Potential Workarounds and Solutions
While there isn't a perfect workaround without a fix from the Docling developers, here are a few potential strategies you could try to mitigate this issue:
- Manual Model Placement: Manually copy the model files into the temporary directory (
/tmp) after the container starts, and before Docling tries to use them. This is, however, highly undesirable because it's not sustainable and complicates the build and deployment process. It also introduces potential security risks by exposing the models outside of your defined artifact path. - Modify the Docling Code: If you have access to the Docling source code (perhaps you're using a fork), the best solution would be to examine the code to see why it isn't honoring
DOCLING_SERVE_ARTIFACTS_PATHand correct the path resolution logic. This could involve changing how the path is constructed or checking where the model files are located. Remember that this would require building your own modified version of Docling. - Environment Variable Workaround: Experiment by setting environment variables in ways that might influence the path resolution. This might involve setting additional environment variables that could somehow interfere with Docling's pathing logic, although it's unlikely to solve the root problem.

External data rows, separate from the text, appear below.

-- ==== Sys2Proof/Safety.lean ====
section
/-! DEFINITION. What the history says of the collaborators, the invariant of the machine, the caller's contract, and what a
safe run is. -/

namespace Sys2Proof.Safety

open Sys2Proof.Machine

/-! ## Reading the event history (10_state.md R32 to R34) -/

/-- The bytes of the `Wr` events, in order. -/
def writtenBytes (h : List Event) : List Byte :=
  h.filterMap fun e => match e with
    | .wr v _ => some v
    | .cfg _ | .avail _ | .rd _ _ | .close | .line _ _ | .delay _ => none

/-- What one event makes of the transport. -/
def transportAfter (tp : Transport) : Event → Transport
  | .cfg b => .openAt b
  | .close => .closed
  | .wr _ _ | .avail _ | .rd _ _ | .line _ _ | .delay _ => tp

/-- The transport after a history that began with it closed. -/
def transportOf (h : List Event) : Transport := h.foldl transportAfter .closed

/-- What one event makes of the transmit line. -/
def lineAfter (l : Level) : Event → Level
  | .line .tx l' => l'
  | .line .wake _ | .cfg _ | .wr _ _ | .avail _ | .rd _ _ | .close | .delay _ => l

/-- The transmit line after a history that began with it high. -/
def lineOf (h : List Event) : Level := h.foldl lineAfter .high

/-- What one event makes of the last level driven on the wake line. -/
def wakeAfter (l : Option Level) : Event → Option Level
  | .line .wake l' => some l'
  | .line .tx _ | .cfg _ | .wr _ _ | .avail _ | .rd _ _ | .close | .delay _ => l

/-- The last level driven on the wake line, if any was. -/
def wakeOf (h : List Event) : Option Level := h.foldl wakeAfter none

/-- The event is not a configuration at a rate other than `b`. -/
def atRate (b : Nat) : Event → Bool
  | .cfg b' => b' == b
  | .wr _ _ | .avail _ | .rd _ _ | .close | .line _ _ | .delay _ => true

/-! ## The invariant -/

/-- Between two steps: the sequencer stands in `IDLE`, or holds a read of a receive operation with the transport open. -/
def Sequenced (s : State) : Prop :=
  s.phase = .idle ∨
    (s.phase = .rxRead ∧ s.tp ≠ .closed ∧ (s.work.op = .receiveFrame ∨ s.work.op = .receiveRaw))

/-- The invariant that every step keeps. -/
structure Inv (s : State) : Prop where
  /-- `BAUD` is "a positive integer" (00_scope.md R5). -/
  positive : 0 < s.cfg.baud
  /-- The buffer is in its canonical form. -/
  buffer : s.work.rxbuf.wf = true
  /-- The sequencer is where a step leaves it. -/
  sequenced : Sequenced s
  /-- `tx` is "the sequence of bytes written so far" (R32). -/
  written : s.tx = writtenBytes s.hist
  /-- `tp` is what the last `Cfg` or `Close` made of it (R32). -/
  transport : s.tp = transportOf s.hist
  /-- `line` is the level last driven (R33). -/
  driven : s.line = lineOf s.hist
  /-- No operation leaves the line dominant (43_synch_break.md R117). -/
  released : s.line = .high
  /-- `wake` is the level last driven, once one was (R33). -/
  woken : ∀ l, wakeOf s.hist = some l → s.wake = l
  /-- Without `WAKE_CTRL` the engine never touches the wake line (00_scope.md R9). -/
  untouched : s.params.wakeCtrl = false → wakeOf s.hist = none
  /-- `BAUD` "is passed unchanged to every `configure` call" (00_scope.md R5). -/
  rate : s.hist.all (atRate s.cfg.baud) = true
  /-- `rdata` exists only with `Ok` (42_decoder.md R110). -/
  result : s.rdata ≠ none → s.status = .ok

/-! ## The caller's contract and safe runs -/

/-- The operation takes bytes from the inbound stream. -/
def reads (i : Instr) : Bool :=
  match i with
  | .receiveFrame _ => true
  | .receiveRaw _ => true
  | .sendFrame _ _ => false
  | .sendHeader _ => false
  | .sendResponse _ => false
  | .sendRaw _ => false
  | .prepareReceive => false

/-- The operation compares an identifier. -/
def comparesId (i : Instr) : Bool :=
  match i with
  | .receiveFrame _ => true
  | .receiveRaw _ => false
  | .sendFrame _ _ => false
  | .sendHeader _ => false
  | .sendResponse _ => false
  | .sendRaw _ => false
  | .prepareReceive => false

/-- What the caller owes when it invokes an operation (60_exceptions.md R136, 70_reset_and_hazards.md R142 to R144). -/
structure Contract (i : Instr) (s : State) : Prop where
  domain : i.WellFormed
  alone : s.phase = .idle
  listening : reads i = true → s.tp ≠ .closed
  identified : comparesId i = true → s.cfg.ownId ≠ none

/-- The machine answered a next state. -/
def Answers (o : Host.Outcome State Fault Refusal) : Prop := ∃ t, o = .next t

/-- A run of `k` steps in which no rule is breached and nothing stops. -/
def SafeRun (k : Nat) (s : State) : Prop := ∃ t, Host.Core.run Sys2Proof.core k s = .next t

/-- Two states that differ at most in the working registers (10_state.md R37). -/
def SameButWork (s t : State) : Prop := { s with work := t.work } = t

/-- Two outcomes that stop alike, or go on to states that differ at most in the working registers. -/
def OutcomesSameButWork : Host.Outcome State Fault Refusal → Host.Outcome State Fault Refusal → Prop
  | .next s, .next t => SameButWork s t
  | .fault f, .fault g => f = g
  | .refused r, .refused q => r = q
  | .next _, .fault _ | .next _, .refused _ | .fault _, .next _ | .fault _, .refused _ | .refused _, .next _
  | .refused _, .fault _ => False

end Sys2Proof.Safety
end

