/-- 30_encoding.md R70: `op` is `cmd[18:16]`, `id` is `cmd[15:8]`, `len` is `cmd[7:0]`; each code selects its operation with
the operands the table lists; 60_exceptions.md R136 (d), (e) say what is turned away. -/
def Obligations.CommandFieldsSelectTheOperation : Prop :=
  ∀ c : Command,
    let op := c.header.toNat / 65536
    let id := BitVec.ofNat 8 (c.header.toNat / 256 % 256)
    let len := c.header.toNat % 256
    (op = 0 → decode c = if c.data.length = len then .instr (.sendFrame id c.data) else .rejected .dataLengthMismatch) ∧
    (op = 1 → decode c = .instr (.sendHeader id)) ∧
    (op = 2 → decode c = if c.data.length = len then .instr (.sendResponse c.data) else .rejected .dataLengthMismatch) ∧
    (op = 3 → decode c = if c.data.length = len then .instr (.sendRaw c.data) else .rejected .dataLengthMismatch) ∧
    (op = 4 → decode c = .instr (.receiveFrame len)) ∧
    (op = 5 → decode c = .instr (.receiveRaw len)) ∧
    (op = 6 → decode c = .instr .prepareReceive) ∧
    (op = 7 → decode c = .rejected .reservedCommand) ∧
    op < 8

/-! ## Creation (10_state.md R36) -/

/-- 10_state.md R36: the values just after creation, for every creation argument. -/
def Obligations.CreationLeavesTheStatedValues : Prop :=
  ∀ (cfg : Cfg) (params : Params),
    (State.create cfg params).cfg = cfg ∧
    (State.create cfg params).cfg.period = (4 * cfg.baud + 217) / 434 ∧
    (State.create cfg params).phase = .idle ∧
    (State.create cfg params).tp = .closed ∧
    (State.create cfg params).tx = [] ∧
    (State.create cfg params).line = .high ∧
    (State.create cfg params).hist = []

/-- The machine's reset state is a creation, with any positive `BAUD`, any `OWN_ID`, any `WAKE_ACTIVE` and `RX_TIMEOUT` (free
constants: the model's choice, log entry 1), and `WAKE_CTRL` at its default false (00_scope.md R9). -/
def Obligations.ResetIsACreation : Prop :=
  ∃ (cfg : Cfg) (params : Params),
    State.reset = State.create cfg params ∧
    cfg.baud = Config.baud ∧ 0 < cfg.baud ∧ cfg.ownId = Config.ownId ∧
    params.wakeCtrl = false ∧ params.wakeActive = Config.wakeActive ∧ params.rxTimeout = Config.rxTimeout

/-- 30_encoding.md R71: the status codes; `110` and `111` are never produced. -/
def Obligations.StatusCodesFollowTheTable : Prop :=
  Status.ok.code = 0b000#3 ∧ Status.noData.code = 0b001#3 ∧ Status.identifierMismatch.code = 0b010#3 ∧
  Status.checksumMismatch.code = 0b011#3 ∧ Status.transportTimeout.code = 0b100#3 ∧ Status.writeFailure.code = 0b101#3 ∧
  ∀ st : Status, st.code ≠ 0b110#3 ∧ st.code ≠ 0b111#3

/-! ## Arithmetic (43_synch_break.md, 40_checksum.md) -/

/-- 43_synch_break.md R114: `PERIOD` is the nearest integer to `BAUD / 108.5 = 2 * BAUD / 217`, no tie occurs, it is
`floor((4 * BAUD + 217) / 434)`, and it grows with `BAUD`. -/
def Obligations.PeriodIsTheNearestInteger : Prop :=
  (∀ c : Cfg, c.period = (4 * c.baud + 217) / 434 ∧ 434 * c.period < 4 * c.baud + 217 ∧ 4 * c.baud < 434 * c.period + 217) ∧
  ∀ c d : Cfg, c.baud ≤ d.baud → c.period ≤ d.period

/-- 43_synch_break.md R113, R115: a break of any number of bits is three events, also when the hold is zero, the hold is
`bits * PERIOD` microseconds, and the line is low until the third event and high after it, whatever it was before. -/
def Obligations.BreakHoldsTheLineForBitsTimesPeriod : Prop :=
  ∀ (bits : Nat) (s : State),
    (synchBreak bits s).hist =
      s.hist ++ [.line .tx .low, .delay (bits * s.cfg.period), .line .tx .high] ∧
    (synchBreak bits s).line = .high ∧
    (synchBreak bits s).work.brkCnt = bits * s.cfg.period ∧
    lineOf (s.hist ++ [.line .tx .low]) = .low ∧
    lineOf (s.hist ++ [.line .tx .low, .delay (bits * s.cfg.period)]) = .low ∧
    lineOf (synchBreak bits s).hist = .high

/-- 40_checksum.md R80 to R83: `cks(data)` is `255 - ((sum(data) + 1) mod 256)`, and `CLR`, `ADD(data[i])` for every `i` and
`FIN`, begun with anything in `acc`, give the same (the spec's own inference in R85). -/
def Obligations.ChecksumIsTheInvertedSum : Prop :=
  ∀ (data : List Byte) (s : State),
    accFin (accAddAll data (accClr s)).work.acc = checksumByte data ∧
    cks data = checksumByte data ∧
    (cks data).toNat = 255 - (natSum data + 1) % 256

/-- 40_checksum.md R83: `FIN` in the three forms the rule gives. -/
def Obligations.FinInvertsTheIncrement : Prop :=
  ∀ acc : Byte,
    (accFin acc).toNat = 255 - (acc.toNat + 1) % 256 ∧
    accFin acc = ~~~(acc + 1#8) ∧
    (accFin acc).toNat = (254 + 256 - acc.toNat) % 256

/-- 40_checksum.md R84: `VERIFY(r)` is `r = 255 - ((acc + 1) mod 256)`, and it is true for exactly one `r`. -/
def Obligations.VerifyAcceptsExactlyOneByte : Prop :=
  ∀ acc : Byte,
    (∀ r : Byte, accVerify acc r = true ↔ r.toNat = 255 - (acc.toNat + 1) % 256) ∧
    ∃ r : Byte, accVerify acc r = true ∧ ∀ r' : Byte, accVerify acc r' = true → r' = r
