theorem sleepLog_eq_sleepEvents (s : State) : sleepLog s = sleepEvents s.params := by
  rw [sleepLog, opposite_eq_otherLevel]
  rfl

/-! ## The `Wr` events and their answers -/

theorem length_writeEvents {bytes : List Byte} {answers : List Bool} (h : bytes.length = answers.length) :
    (writeEvents bytes answers).length = bytes.length := by
  rw [writeEvents, List.length_zipWith, ← h, Nat.min_self]

theorem writeEvents_eq_map_zip (bytes : List Byte) (answers : List Bool) :
    writeEvents bytes answers = (bytes.zip answers).map (Function.uncurry Event.wr) :=
  List.map_uncurry_zip_eq_zipWith.symm

/-- The writes drive no line. -/
theorem line_notMem_writeEvents (p : Pin) (l : Level) (bytes : List Byte) (answers : List Bool) :
    Event.line p l ∉ writeEvents bytes answers := by
  simp [writeEvents_eq_map_zip]

/-- With one answer per byte, the answers of the writes are all the answers. -/
theorem writes_all_true_iff {bytes : List Byte} {answers : List Bool} (h : bytes.length = answers.length) :
    (∀ v a, Event.wr v a ∈ writeEvents bytes answers → a = true) ↔ answers.all (fun a => a) = true := by
  have hpair (a : Bool) : a ∈ answers ↔ ∃ v, (v, a) ∈ bytes.zip answers := by
    conv_lhs => rw [← List.map_snd_zip h.ge]
    simp
  rw [List.all_eq_true, writeEvents_eq_map_zip]
  simp [hpair]

/-! ## Everything a send does -/

/-- The events of a send before its `Cfg`: the wake event and the break, where the format has them. -/
def openingEvents (i : Instr) (s : State) : List Event :=
  match i with
  | .sendFrame _ _ => wakeEvents s.params ++ breakEvents s.cfg.baud
  | .sendHeader _ | .sendRaw _ => breakEvents s.cfg.baud
  | .sendResponse _ | .receiveFrame _ | .receiveRaw _ | .prepareReceive => []

/-- The `Close` of a send and, after it, the sleep event, where there is one. -/
def closingEvents (i : Instr) (s : State) : List Event :=
  match i with
  | .sendFrame _ _ => .close :: sleepEvents s.params
  | .sendHeader _ | .sendResponse _ | .sendRaw _ => [.close]
  | .receiveFrame _ | .receiveRaw _ | .prepareReceive => []

/-- The number of bytes of the wire format (30_encoding.md R61 to R64). -/
def wireCount (i : Instr) : Nat :=
  match i with
  | .sendFrame _ data => data.length + 3
  | .sendHeader _ => 2
  | .sendResponse data => data.length + 1
  | .sendRaw data => data.length
  | .receiveFrame _ | .receiveRaw _ | .prepareReceive => 0

theorem length_wireBytes (i : Instr) : (wireBytes i).length = wireCount i := by
  cases i <;> simp [wireBytes, wireCount]

/-- The transport's answers to the writes of a send that starts in `s`. -/
def answersOf (i : Instr) (s : State) : List Bool := s.draws.ackList (wireCount i)

theorem length_answersOf (i : Instr) (s : State) : (wireBytes i).length = (answersOf i s).length := by
  rw [length_wireBytes, answersOf, Draws.ackList_length]

/-- The events of a send that starts in `s`, in order. -/
def sendEvents (i : Instr) (s : State) : List Event :=
  openingEvents i s ++ [Event.cfg s.cfg.baud] ++ writeEvents (wireBytes i) (answersOf i s) ++ closingEvents i s

theorem length_sendEvents (i : Instr) (s : State) :
    (sendEvents i s).length = (openingEvents i s).length + 1 + wireCount i + (closingEvents i s).length := by
  simp only [sendEvents, List.length_append, length_writeEvents (length_answersOf i s), length_wireBytes, List.length_singleton]
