/-- Element n as a copy moves it, with the flags its conversion raises (R361). -/
def State.readElem (s : State) (k : Nat) (m : TMap) (n : Nat) (rm : RM) (slots : Bool) : Except AFault Elem :=
  if m.xpe then s.readExtract k m (Tab.get {} (s.tile k).pats m.xpat) n none rm slots
  else match s.indexOf k m n with
    | .error e => .error e
    | .ok sub => match s.readElemAt k m n sub slots with
      | .error e => .error e
      | .ok v => .ok { bits := v }

/-- Where element n of a write map lies. -/
def State.writeAt (s : State) (k : Nat) (m : TMap) (n : Nat) : Except AFault ElemAt :=
  match s.indexOf k m n with
  | .error e => .error e
  | .ok sub => m.elemAt n sub

/-- A write through the map is checked element by element (R162, R164). -/
def TMap.checked (m : TMap) : Bool := m.strict && (m.alias_ || m.idx)

/-- The element at an address takes a value; of an i4 element's byte the other half stays. -/
def State.putAt (s : State) (k : Nat) (m : TMap) (p : ElemAt) (v : Nat) (slots : Bool) : Except AFault State :=
  match p.nib with
  | none => s.engineWrite k p.addr (leBytes m.bytes v) slots m.spanCode
  | some h =>
    match s.engineCheck k p.addr 1 .w slots with
    | .error e => .error e
    | .ok a =>
      let old := leNat (s.readAcc k a 1)
      let b := if h = 0 then old / 16 * 16 + v % 16 else old % 16 + 16 * (v % 16)
      s.engineWrite k p.addr (leBytes 1 b) slots m.spanCode

/-- Element n of a write map takes a value (R160 to R162), `wrote` being the addresses that the command has written: the
state and those addresses after it. -/
def State.writeElem (s : State) (k : Nat) (m : TMap) (n v : Nat) (slots : Bool) (wrote : List (Nat × Option Nat)) :
    Except AFault (State × List (Nat × Option Nat)) :=
  match s.writeAt k m n with
  | .error e => .error e
  | .ok p =>
    if m.checked && wrote.contains (p.addr, p.nib) then .error (Cls.aliasWrite, w64 p.addr)
    else match s.putAt k m p v slots with
      | .error e => .error e
      | .ok s => .ok (s, if m.checked then (p.addr, p.nib) :: wrote else wrote)

/-! ## Footprints (R63, R172) -/

/-- Plain lines of the part of an address range [lo, hi) that a window of `len` bytes at `base` maps to `plain`. -/
def windowLines (lo hi base len plain : Nat) : Option Res :=
  let a := max lo base
  let b := min hi (base + len)
  if a < b then some (.lines ((plain + (a - base)) / 64) ((plain + (b - 1 - base)) / 64)) else none

/-- The first slot address of a grant's block (R199). -/
def Grant.slotBase (g : Grant) (num : Nat) : Nat := 0xFD * 2 ^ 56 + num * 2 ^ 53 + g.stamp.toNat * 2 ^ 16

/-- Plain lines of a virtual range, through the extents, the tile's own slice, or the grants. -/
def State.rangeRes (s : State) (k lo hi : Nat) : List Res :=
  let t := s.tile k
  let top := lo / 2 ^ 56
  if hi ≤ lo then []
  else if top = 0xFE then
    let p := s.plainIn (diePkg (tileDie k)) (lo % 2 ^ 55)
    [.lines (p / 64) ((p + (hi - 1 - lo)) / 64)]
  else if top = 0xFD then t.grants.filterMap fun g => windowLines lo hi (g.2.slotBase g.1) 65536 g.2.plain
  else (t.pins ++ t.exts).filterMap fun e => windowLines lo hi e.vbase e.len e.plain

/-- The lowest and one past the highest byte of a map's elements before swizzle, widened to its swizzle rows. `span`
is the number of coordinates of the indexed dimension where there is one. -/
def TMap.range (m : TMap) (p : XPattern) (idxSpan : Option Nat) : Nat × Nat :=
  let ext (dim : Nat) (e : W32) : Int := match idxSpan with
    | some n => if m.idim = dim then (n : Int) else (e.toNat : Int)
    | none => (e.toNat : Int)
  let lo (st : Int) (n : Int) : Int := min 0 (st * (n - 1))
  let hi (st : Int) (n : Int) : Int := max 0 (st * (n - 1))
  let b : Int := m.base.toNat
  let nb := p.period / 8
  let (l, h) :=
    if m.xpe then
      let pers : Int := (((ext 0 m.extC).toNat + p.nf - 1) / p.nf : Nat)
      (b + lo m.strX.toInt (ext 1 m.extX) + lo m.strY.toInt (ext 2 m.extY) + lo m.strT.toInt (ext 3 m.extT),
       b + pers * nb + hi m.strX.toInt (ext 1 m.extX) + hi m.strY.toInt (ext 2 m.extY) + hi m.strT.toInt (ext 3 m.extT))
    else
      let l := lo m.strC.toInt (ext 0 m.extC) + lo m.strX.toInt (ext 1 m.extX) + lo m.strY.toInt (ext 2 m.extY) + lo m.strT.toInt (ext 3 m.extT)
      let h := hi m.strC.toInt (ext 0 m.extC) + hi m.strX.toInt (ext 1 m.extX) + hi m.strY.toInt (ext 2 m.extY) + hi m.strT.toInt (ext 3 m.extT)
      (b + l * m.bits / 8, b + h * m.bits / 8 + m.bytes)
  let row : Nat := if m.swz then 16 * 2 ^ m.span else 1
  (l.toNat / row * row, (h.toNat + row - 1) / row * row)

/-- The pattern that a command issued now will find: that of the latest XPAT before it (R167). -/
def Tile.patAhead (t : Tile) (n : Nat) : XPattern :=
  match ((t.started ++ t.cq).filter fun c => c.kind = .xpat && fld c.p0 48 3 = n).getLast? with
  | some c => c.pat
  | none => Tab.get {} t.pats n
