-- ==== Sys2Proof/Machine/Dispatch.lean ====
section
/-! DEFINITION. One arm per instruction: a direct call of its meaning, or its rejection by name. -/

namespace Sys2Proof.Machine
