-- ==== Sys2Proof/WellFormed.lean ====
section
/-! DEFINITION. The values a field of a control word or micro-order must not hold, beyond the fixed bits of its row
(04_formats_assembly.md, R82, R91, R93, R94). A word that breaks one of these checks is no instruction. Conditions
that rest on register contents, or that an entry of the reference calls a check at issue, are in the meanings. -/

namespace Sys2Proof

/-- R82: ord 11 is reserved, ord 00 wants scope 0, a load takes no release. -/
def wfLoadOrd (s : BitVec 3) (o : BitVec 2) : Bool := (o = 0 && s = 0) || o = 1

/-- R82: ord 11 is reserved, ord 00 wants scope 0, a store takes no acquire. -/
def wfStoreOrd (s : BitVec 3) (o : BitVec 2) : Bool := (o = 0 && s = 0) || o = 2

/-- R82: ord 11 is reserved and ord 00 wants scope 0. -/
def wfAtomicOrd (s : BitVec 3) (o : BitVec 2) : Bool := (o = 0 && s = 0) || o = 1 || o = 2

/-- R82, R190: the no-return form has d zero and takes no acquire. -/
def wfNr (d : Nat) (o : BitVec 2) (n : BitVec 1) : Bool := n = 0 || (d = 0 && o ≠ 1)

/-- R91: gt is zero when ge is 0, ct is zero when ce is 0. -/
def wfQ (g c : BitVec 6) (x y : BitVec 1) : Bool := (x = 1 || g = 0) && (y = 1 || c = 0)

/-- R93: the conditions of BR and PSET. -/
def wfCond (c : BitVec 3) : Bool := c.toNat < 6

/-- R94, R82: kinds 0 to 11, rounding 000 to 100, and bit 5 zero where the field names an f register. -/
def wfFcvt (d a : BitVec 6) (k : BitVec 4) (r : BitVec 3) : Bool :=
  let dF := k.toNat ∈ [0, 1, 6, 7, 8, 9]
  let aF := k.toNat ∈ [2, 3, 4, 5, 6, 7, 10, 11]
  k.toNat < 12 && r.toNat < 5 && (!dF || d.toNat < 32) && (!aF || a.toNat < 32)

/-- The static checks of every instruction. A CTLW that names BUFPH is BUFPH_SWAP or BUFPH_CLOSE (R267). -/
def wellFormed (i : Instr) : Bool :=
  match i with
  | .ld _ _ s o z g _ => wfLoadOrd s o && (z ≠ 3 || g = 1)
  | .st _ _ s o _ _ => wfStoreOrd s o
  | .br c _ _ _ => wfCond c
  | .pset c _ _ _ => wfCond c
  | .fcmp c _ _ _ => c.toNat < 4
  | .fcvt d a k r => wfFcvt d a k r
  | .aadd d _ _ s o _ n | .alogAnd d _ _ s o _ n | .alogOr d _ _ s o _ n | .alogXor d _ _ s o _ n
  | .amax d _ _ s o _ n | .amaxN d _ _ s o _ n | .amin d _ _ s o _ n | .aminN d _ _ s o _ n
  | .axch d _ _ s o _ n => wfAtomicOrd s o && wfNr d.toNat o n
  | .amaxf d _ _ s o n | .aminf d _ _ s o n | .aaddf d _ _ s o n => wfAtomicOrd s o && wfNr d.toNat o n
  | .acas _ _ _ s o _ => wfAtomicOrd s o
  | .vrun _ g c x y | .vbase _ g c x y | .vbaseL _ g c x y | .vhalt _ g c x y | .vsend _ g c x y
  | .mldb _ g c x y | .mmul _ g c x y | .mdrain _ g c x y | .mdrainS _ g c x y | .mclr _ g c x y
  | .mbase _ g c x y | .mshr _ g c x y | .wdef _ g c x y | .tload _ g c x y | .tstore _ g c x y
  | .tgath _ g c x y | .tscat _ g c x y | .xpat _ g c x y | .hexch _ g c x y | .layset _ g c x y
  | .laysetPass _ g c x y | .reshard _ g c x y | .cred _ g c x y | .cbcast _ g c x y => wfQ g c x y
  | .ctlw _ n => n ≠ 0x63
  | .cyc _ k => k.toNat < 2
  | _ => true

end Sys2Proof
end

- Docker Volume: You can try to mount the artifact path as a Docker volume. Then the artifact path should be mapped to the expected location. This is also not ideal, but it might force the models into the expected location.
- Contact Docling Developers: The most appropriate step is to report the bug to the Docling development team, providing the detailed reproduction steps. They can investigate the issue and release a patch. This is often the most reliable way to address software defects.
- Check for Updates: Keep an eye out for updates to Docling. The bug might be fixed in a later release. Always check the release notes for bug fixes or any known workarounds. Regularly update Docling to ensure that you are using the latest version of the program.
Conclusion and Next Steps
In conclusion, Docling v2.60.0 has a significant bug preventing proper loading of offline models from a specified artifacts path when used within a Docker container. This is preventing offline functionality in many air-gapped systems.
The steps to reproduce the bug are well-defined, and the expected behavior is clearly outlined. Until the Docling developers resolve this issue, you are left with workarounds that are less than ideal. The best course of action is to report the bug to the Docling team, to monitor for updates, and explore the workaround options.
I hope this detailed analysis helps you understand and troubleshoot the issue. Good luck!